- PROBLEM TO SOLVE: From the listing below, copy only the lines from the line that contains "else to it. -/" to the line that contains "intro s t h hs ht", counting those two lines as part of the copy.

----- MATERIAL FOR THIS EXERCISE -----

/-- The two instructions that write the framebuffer, and REDRAW with it (R67). -/
def drawsOnScreen (i : Instr) : Prop := i = .cls ∨ ∃ x y n, i = .drwVxVyN x y n

@[simp] theorem State.fetched_redraw (s : State) : s.fetched.redraw = s.redraw := by
  simp [State.fetched]

/-- A pop writes SP alone. -/
theorem State.pop_redraw {s t : State} {w : Word} (h : s.pop = some (w, t)) : t.redraw = s.redraw := by
  unfold State.pop at h
  split at h <;> cases h
  rfl

/-- A push writes the stack and SP alone. -/
theorem State.push_redraw {s t : State} {w : Word} (h : s.push w = some t) : t.redraw = s.redraw := by
  unfold State.push at h
  split at h <;> cases h
  rfl

/-- A block load writes registers alone. -/
@[simp] theorem State.loadBlock_redraw (s : State) (rs : List Reg) : (s.loadBlock rs).redraw = s.redraw := by
  rw [(s.loadBlock_spec rs).1]

/-- An instruction that does not draw leaves REDRAW as it was, at every end of its execute phase. -/
theorem exec_keeps_redraw {i : Instr} {s t : State} (hi : ¬ drawsOnScreen i) (h : exec i s = .next t) :
    t.redraw = s.redraw := by
  cases i
  case cls => exact absurd (.inl rfl) hi
  case drwVxVyN x y n => exact absurd (.inr ⟨x, y, n, rfl⟩) hi
  case ret =>
    simp only [exec, execRet] at h
    split at h <;> cases h
    · rfl
    · next hpop => simpa using State.pop_redraw hpop
  case callNnn =>
    simp only [exec, execCallNnn] at h
    split at h <;> cases h
    · rfl
    · next hpush => simpa using State.push_redraw hpush
  case bcdVx | stmVx | ldmVx | skpVx | sknpVx | ldVxK =>
    simp only [exec, execBcdVx, execStmVx, execLdmVx, execSkpVx, execSknpVx, execLdVxK] at h
    split at h <;> cases h <;> simp
  case rndVxKk => cases h; simp
  all_goals cases h; rfl

/-- A drawing instruction that completes sets REDRAW; the one fault it can end in is Dxyn's, which does not complete. -/
theorem exec_sets_redraw {i : Instr} {s t : State} (hi : drawsOnScreen i) (h : exec i s = .next t)
    (hdone : t.status = some .executed) : t.redraw = true := by
  obtain rfl | ⟨x, y, n, rfl⟩ := hi
  · cases h; rfl
  · simp only [exec, execDrwVxVyN] at h
    split at h <;> cases h
    · rfl
    · simp at hdone

/-- What an execute phase leaves in REDRAW, with the completed draws as the only ones that set it. -/
theorem exec_redraw_iff {i : Instr} {s t : State} (h : exec i s = .next t) :
    t.redraw = true ↔ s.redraw = true ∨ (t.status = some .executed ∧ drawsOnScreen i) := by
  rcases exec_cases i s with ⟨c, -, hraise⟩ | ⟨-, -, -, hwait⟩ | ⟨-, u, hu, hdone⟩
  · cases hraise.symm.trans h; simp
  · cases hwait.symm.trans h; simp
  · cases hu.symm.trans h
    by_cases hi : drawsOnScreen i
    · simp [exec_sets_redraw hi h hdone.status, hdone.status, hi]
    · simp [exec_keeps_redraw hi h, hi]

/-- A step leaves REDRAW set exactly when it was set before or the step completed a drawing instruction, the one in IR. -/
theorem step_redraw_iff {s t : State} (h : step s = .next t) :
    t.redraw = true ↔ s.redraw = true ∨
      (t.status = some .executed ∧ ∃ i, decode t.ir = .ok i ∧ drawsOnScreen i) := by
  obtain hreset | hreset := s.wasReset.eq_false_or_eq_true
  swap
  · cases (step_before_reset hreset).symm.trans h
  obtain hhalt | hhalt := s.halt.eq_false_or_eq_true
  · cases (step_halted hreset hhalt).symm.trans h; simp
  rcases step_cases s ⟨hreset, hhalt⟩ with ⟨-, -, hstep⟩ | ⟨-, c, -, hstep⟩ | ⟨-, -, -, -, hstep⟩ |
    ⟨-, -, i, u, hdecode, hexec, hdone, hstep⟩
  · cases hstep.symm.trans h; simp
  · cases hstep.symm.trans h; simp
  · cases hstep.symm.trans h; simp
  · cases hstep.symm.trans h
    simp [exec_redraw_iff hexec, hdone.status, hdone.ir, State.fetched_ir, hdecode]

/-- Settles O49: a completed 00E0 or Dxyn sets REDRAW, and neither an execute phase nor a step does anything else to it. -/
theorem redrawIsSetByClearAndDrawAlone : Obligations.RedrawIsSetByClearAndDrawAlone := by
  refine ⟨fun i s t h => exec_redraw_iff h, fun s t h hs => (step_redraw_iff h).2 (.inl hs), ?_⟩
  intro s t h hs ht
  obtain hset | ⟨-, i, hdecode, rfl | ⟨x, y, n, rfl⟩⟩ := (step_redraw_iff h).1 ht
  · simp [hs] at hset
  · exact .inl hdecode
  · exact .inr ⟨x, y, n, hdecode⟩

end Sys2Proof.Machine
end

section
/-! The register instructions of 41_arithmetic.md that write one register and no flag (R73 to R78): the words they are
decoded from, what their execute phase ends in, and what a write of one register followed by `advance` leaves unchanged. -/

namespace Sys2Proof.Machine

/-! ### The number formats are the packers of the encoder -/

theorem numXkk_eq_packXkk (op : BitVec 4) (x : Reg) (kk : Byte) : numXkk op.toNat x kk = packXkk op x kk :=
  BitVec.eq_of_toNat_eq (by rw [packXkk_toNat, numXkk, BitVec.toNat_ofNat]; omega)

theorem numXy_eq_packXy (op : BitVec 4) (x y d : Fin 16) : numXy op.toNat x y d = packXy op x y (regBits d) :=
  BitVec.eq_of_toNat_eq (by rw [packXy_toNat, regBits_toNat, numXy, BitVec.toNat_ofNat]; omega)

/-! ### Decoding the words 6xkk, 7xkk and 8xyd -/

theorem decode_num6xkk (x : Reg) (kk : Byte) : decode (numXkk 6 x kk) = .ok (.ldVxKk x kk) := by
  rw [show numXkk 6 x kk = packXkk 6 x kk from numXkk_eq_packXkk 6 x kk]
  simp [decode]

theorem decode_num7xkk (x : Reg) (kk : Byte) : decode (numXkk 7 x kk) = .ok (.addVxKk x kk) := by
  rw [show numXkk 7 x kk = packXkk 7 x kk from numXkk_eq_packXkk 7 x kk]
  simp [decode]

/-- A word of major opcode 8 is decoded by its low digit. -/
theorem decode_num8xy (x y d : Fin 16) : decode (numXy 8 x y d) = decode8 (packXy 8 x y (regBits d)) := by
  rw [show numXy 8 x y d = packXy 8 x y (regBits d) from numXy_eq_packXy 8 x y d]
  simp [decode]

theorem decode_num8xy0 (x y : Reg) : decode (numXy 8 x y 0) = .ok (.ldVxVy x y) := by
  rw [decode_num8xy]; simp [decode8, regBits]

theorem decode_num8xy1 (x y : Reg) : decode (numXy 8 x y 1) = .ok (.orVxVy x y) := by
  rw [decode_num8xy]; simp [decode8, regBits]

theorem decode_num8xy2 (x y : Reg) : decode (numXy 8 x y 2) = .ok (.andVxVy x y) := by
  rw [decode_num8xy]; simp [decode8, regBits]

theorem decode_num8xy3 (x y : Reg) : decode (numXy 8 x y 3) = .ok (.xorVxVy x y) := by
  rw [decode_num8xy]; simp [decode8, regBits]

/-! ### The end of the execute phase: one register written, then `advance` -/

theorem exec_ldVxKk (x : Reg) (kk : Byte) (s : State) : exec (.ldVxKk x kk) s = .next (s.setV x kk).advance := rfl

theorem exec_addVxKk (x : Reg) (kk : Byte) (s : State) :
    exec (.addVxKk x kk) s = .next (s.setV x (s.getV x + kk)).advance := rfl

theorem exec_ldVxVy (x y : Reg) (s : State) : exec (.ldVxVy x y) s = .next (s.setV x (s.getV y)).advance := rfl

theorem exec_orVxVy (x y : Reg) (s : State) :
    exec (.orVxVy x y) s = .next (s.setV x (s.getV x ||| s.getV y)).advance := rfl

theorem exec_andVxVy (x y : Reg) (s : State) :
    exec (.andVxVy x y) s = .next (s.setV x (s.getV x &&& s.getV y)).advance := rfl

theorem exec_xorVxVy (x y : Reg) (s : State) :
    exec (.xorVxVy x y) s = .next (s.setV x (s.getV x ^^^ s.getV y)).advance := rfl

theorem State.getV_setV_advance_same (s : State) (x : Reg) (b : Byte) : (s.setV x b).advance.getV x = b := by simp

theorem State.getV_setV_advance_of_ne (s : State) {x r : Reg} (b : Byte) (h : r ≠ x) :
    (s.setV x b).advance.getV r = s.getV r := by simp [h]

/-- The frame of an instruction that writes one register: every other register, every other field and every byte of memory
stays, PC moves to the next word. -/
theorem State.setV_advance_frame (s : State) (x : Reg) (b : Byte) :
    (∀ r, r ≠ x → (s.setV x b).advance.getV r = s.getV r) ∧
    (s.setV x b).advance = { s with v := (s.setV x b).advance.v, pc := s.pc + 2, status := some .executed } ∧
    ∀ a, (s.setV x b).advance.mem.read a = s.mem.read a :=
  ⟨fun _ hr => s.getV_setV_advance_of_ne b hr, rfl, fun _ => rfl⟩

/-! ### The obligations -/

/-- Settles O7: 6xkk is the write of `kk` to one register. -/
theorem loadImmediateWritesKk : Obligations.LoadImmediateWritesKk := fun x kk s =>
  ⟨decode_num6xkk x kk, _, exec_ldVxKk x kk s, s.getV_setV_advance_same x kk, s.setV_advance_frame x kk⟩

/-- Settles O8: 7xkk is the write of the sum of two bytes, which wraps at 256, to one register, whether it is run alone or
after 6xkk. -/
theorem addImmediateWrapsWithoutFlag : Obligations.AddImmediateWrapsWithoutFlag := by
  constructor
  · intro x kk s
    refine ⟨decode_num7xkk x kk, _, exec_addVxKk x kk s, ?_, s.setV_advance_frame x _⟩
    rw [State.getV_setV_advance_same, BitVec.toNat_add]
  · intro x kk s
    refine ⟨_, _, exec_ldVxKk x kk s, exec_addVxKk x 1 _, ?_, fun r hr => ?_⟩
    · rw [State.getV_setV_advance_same, State.getV_setV_advance_same, BitVec.toNat_add]
      rfl
    · rw [State.getV_setV_advance_of_ne _ _ hr, State.getV_setV_advance_of_ne _ _ hr]

/-- Settles O9: 8xy0 is the write of V[y] to one register. -/
theorem copyWritesVy : Obligations.CopyWritesVy := fun x y s =>
  ⟨decode_num8xy0 x y, _, exec_ldVxVy x y s, s.getV_setV_advance_same x _, s.setV_advance_frame x _⟩

/-- Settles O10: the three are the writes of the bitwise or, and, exclusive or of V[x] and V[y] to one register. -/
theorem bitwiseInstructionsActBitByBit : Obligations.BitwiseInstructionsActBitByBit := by
  intro x y s
  refine ⟨decode_num8xy1 x y, decode_num8xy2 x y, decode_num8xy3 x y, fun p hp => ?_⟩
  obtain rfl | rfl | rfl : p = (.orVxVy x y, or) ∨ p = (.andVxVy x y, and) ∨ p = (.xorVxVy x y, Bool.xor) := by
    simpa using hp
  · exact ⟨_, exec_orVxVy x y s, fun k _ => by rw [State.getV_setV_advance_same, BitVec.getLsbD_or],
      s.setV_advance_frame x _⟩
  · exact ⟨_, exec_andVxVy x y s, fun k _ => by rw [State.getV_setV_advance_same, BitVec.getLsbD_and],
      s.setV_advance_frame x _⟩
  · exact ⟨_, exec_xorVxVy x y s, fun k _ => by rw [State.getV_setV_advance_same, BitVec.getLsbD_xor],
      s.setV_advance_frame x _⟩

end Sys2Proof.Machine
end

section
/-! The jumps and the register skips of 42_control_flow.md (R86, R88 to R93): the words they are decoded from, and an execute
phase that ends in one write of PC. -/

namespace Sys2Proof.Machine

theorem numNnn_eq_packNnn (op : BitVec 4) (nnn : Address) : numNnn op.toNat nnn = packNnn op nnn :=
  BitVec.eq_of_toNat_eq (by rw [packNnn_toNat, numNnn, BitVec.toNat_ofNat]; omega)

/-! ### Decoding the words 1nnn, Bnnn, 3xkk, 4xkk, 5xyd and 9xyd -/

theorem decode_num1nnn (nnn : Address) : decode (numNnn 1 nnn) = .ok (.jpNnn nnn) := by
  rw [show numNnn 1 nnn = packNnn 1 nnn from numNnn_eq_packNnn 1 nnn]
  simp [decode]

theorem decode_numBnnn (nnn : Address) : decode (numNnn 11 nnn) = .ok (.jpV0Nnn nnn) := by
  rw [show numNnn 11 nnn = packNnn 11 nnn from numNnn_eq_packNnn 11 nnn]
  simp [decode]

theorem decode_num3xkk (x : Reg) (kk : Byte) : decode (numXkk 3 x kk) = .ok (.seVxKk x kk) := by
  rw [show numXkk 3 x kk = packXkk 3 x kk from numXkk_eq_packXkk 3 x kk]
  simp [decode]

theorem decode_num4xkk (x : Reg) (kk : Byte) : decode (numXkk 4 x kk) = .ok (.sneVxKk x kk) := by
  rw [show numXkk 4 x kk = packXkk 4 x kk from numXkk_eq_packXkk 4 x kk]
  simp [decode]

theorem regBits_eq_zero (d : Fin 16) : regBits d = 0#4 ↔ d = 0 := by
  rw [← BitVec.toNat_inj, regBits_toNat, ← Fin.val_inj]; rfl

/-- A word of major opcode 5 is an instruction exactly with low digit 0 (R92). -/
theorem decode_num5xy (x y d : Fin 16) :
    decode (numXy 5 x y d) = if d = 0 then .ok (.seVxVy x y) else .error (.unknownOpcode (numXy 5 x y d)) := by
  rw [show numXy 5 x y d = packXy 5 x y (regBits d) from numXy_eq_packXy 5 x y d]
  simp [decode, regBits_eq_zero]

/-- A word of major opcode 9 is an instruction exactly with low digit 0 (R93). -/
theorem decode_num9xy (x y d : Fin 16) :
    decode (numXy 9 x y d) = if d = 0 then .ok (.sneVxVy x y) else .error (.unknownOpcode (numXy 9 x y d)) := by
  rw [show numXy 9 x y d = packXy 9 x y (regBits d) from numXy_eq_packXy 9 x y d]
  simp [decode, regBits_eq_zero]

/-! ### Ends of the execute phase that write PC alone -/

/-- The frame of an instruction that only moves PC: every other field and every byte of memory stays. -/
theorem State.finishAt_frame (s : State) (target : Word) :
    s.finishAt target = { s with pc := (s.finishAt target).pc, status := some .executed } ∧
    ∀ a, (s.finishAt target).mem.read a = s.mem.read a :=
  ⟨rfl, fun _ => rfl⟩

theorem zextAddress_toNat (nnn : Address) : (zextAddress nnn).toNat = nnn.toNat := by
  rw [zextAddress, BitVec.toNat_setWidth]; omega

/-- The 13-bit sum of R88 fits the sixteen bits of PC, so it does not wrap. -/
theorem indexedTarget_toNat (nnn : Address) (v0 : Byte) : (indexedTarget nnn v0).toNat = nnn.toNat + v0.toNat := by
  rw [indexedTarget, BitVec.toNat_add, zextAddress_toNat, BitVec.toNat_setWidth]; omega

/-- The skip rule (R89) with its wrap at 65536. -/
theorem State.skipIf_pc_toNat (s : State) (c : Bool) :
    (s.skipIf c).pc.toNat = (s.pc.toNat + if c then 4 else 2) % 65536 := by
  rw [State.skipIf, State.finishAt_pc, BitVec.toNat_add]
  cases c <;> rfl

theorem exec_jpNnn (nnn : Address) (s : State) : exec (.jpNnn nnn) s = .next (s.finishAt (zextAddress nnn)) := rfl

theorem exec_jpV0Nnn (nnn : Address) (s : State) :
    exec (.jpV0Nnn nnn) s = .next (s.finishAt (indexedTarget nnn (s.getV 0))) := rfl

/-! ### The comparisons of the skips, on the numbers the registers hold -/

theorem byte_beq_eq_decide (a b : Byte) : (a == b) = decide (a.toNat = b.toNat) := by
  simp only [beq_eq_decide, BitVec.toNat_inj]

theorem byte_bne_eq_decide (a b : Byte) : (a != b) = decide (a.toNat ≠ b.toNat) := by
  rw [bne, byte_beq_eq_decide, decide_not]

theorem exec_seVxKk (x : Reg) (kk : Byte) (s : State) :
    exec (.seVxKk x kk) s = .next (s.skipIf (decide ((s.getV x).toNat = kk.toNat))) := by
  rw [← byte_beq_eq_decide]; rfl

theorem exec_sneVxKk (x : Reg) (kk : Byte) (s : State) :
    exec (.sneVxKk x kk) s = .next (s.skipIf (decide ((s.getV x).toNat ≠ kk.toNat))) := by
  rw [← byte_bne_eq_decide]; rfl

theorem exec_seVxVy (x y : Reg) (s : State) :
    exec (.seVxVy x y) s = .next (s.skipIf (decide ((s.getV x).toNat = (s.getV y).toNat))) := by
  rw [← byte_beq_eq_decide]; rfl

theorem exec_sneVxVy (x y : Reg) (s : State) :
    exec (.sneVxVy x y) s = .next (s.skipIf (decide ((s.getV x).toNat ≠ (s.getV y).toNat))) := by
  rw [← byte_bne_eq_decide]; rfl

/-! ### The obligations -/

/-- Settles O18: 1nnn is the write of the zero-extended `nnn` to PC. -/
theorem jumpSetsPcToNnn : Obligations.JumpSetsPcToNnn := fun nnn s =>
  ⟨decode_num1nnn nnn, _, exec_jpNnn nnn s, zextAddress_toNat nnn, s.finishAt_frame _⟩

/-- Settles O21: Bnnn is the write of a sum to PC that is too small to wrap. -/
theorem indexedJumpAddsV0 : Obligations.IndexedJumpAddsV0 := fun nnn s =>
  ⟨decode_numBnnn nnn, _, exec_jpV0Nnn nnn s, indexedTarget_toNat nnn _, s.finishAt_frame _⟩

-----

- WRITTEN REPLY:
/-- Settles O49: a completed 00E0 or Dxyn sets REDRAW, and neither an execute phase nor a step does anything else to it. -/
theorem redrawIsSetByClearAndDrawAlone : Obligations.RedrawIsSetByClearAndDrawAlone := by
  refine ⟨fun i s t h => exec_redraw_iff h, fun s t h hs => (step_redraw_iff h).2 (.inl hs), ?_⟩
  intro s t h hs ht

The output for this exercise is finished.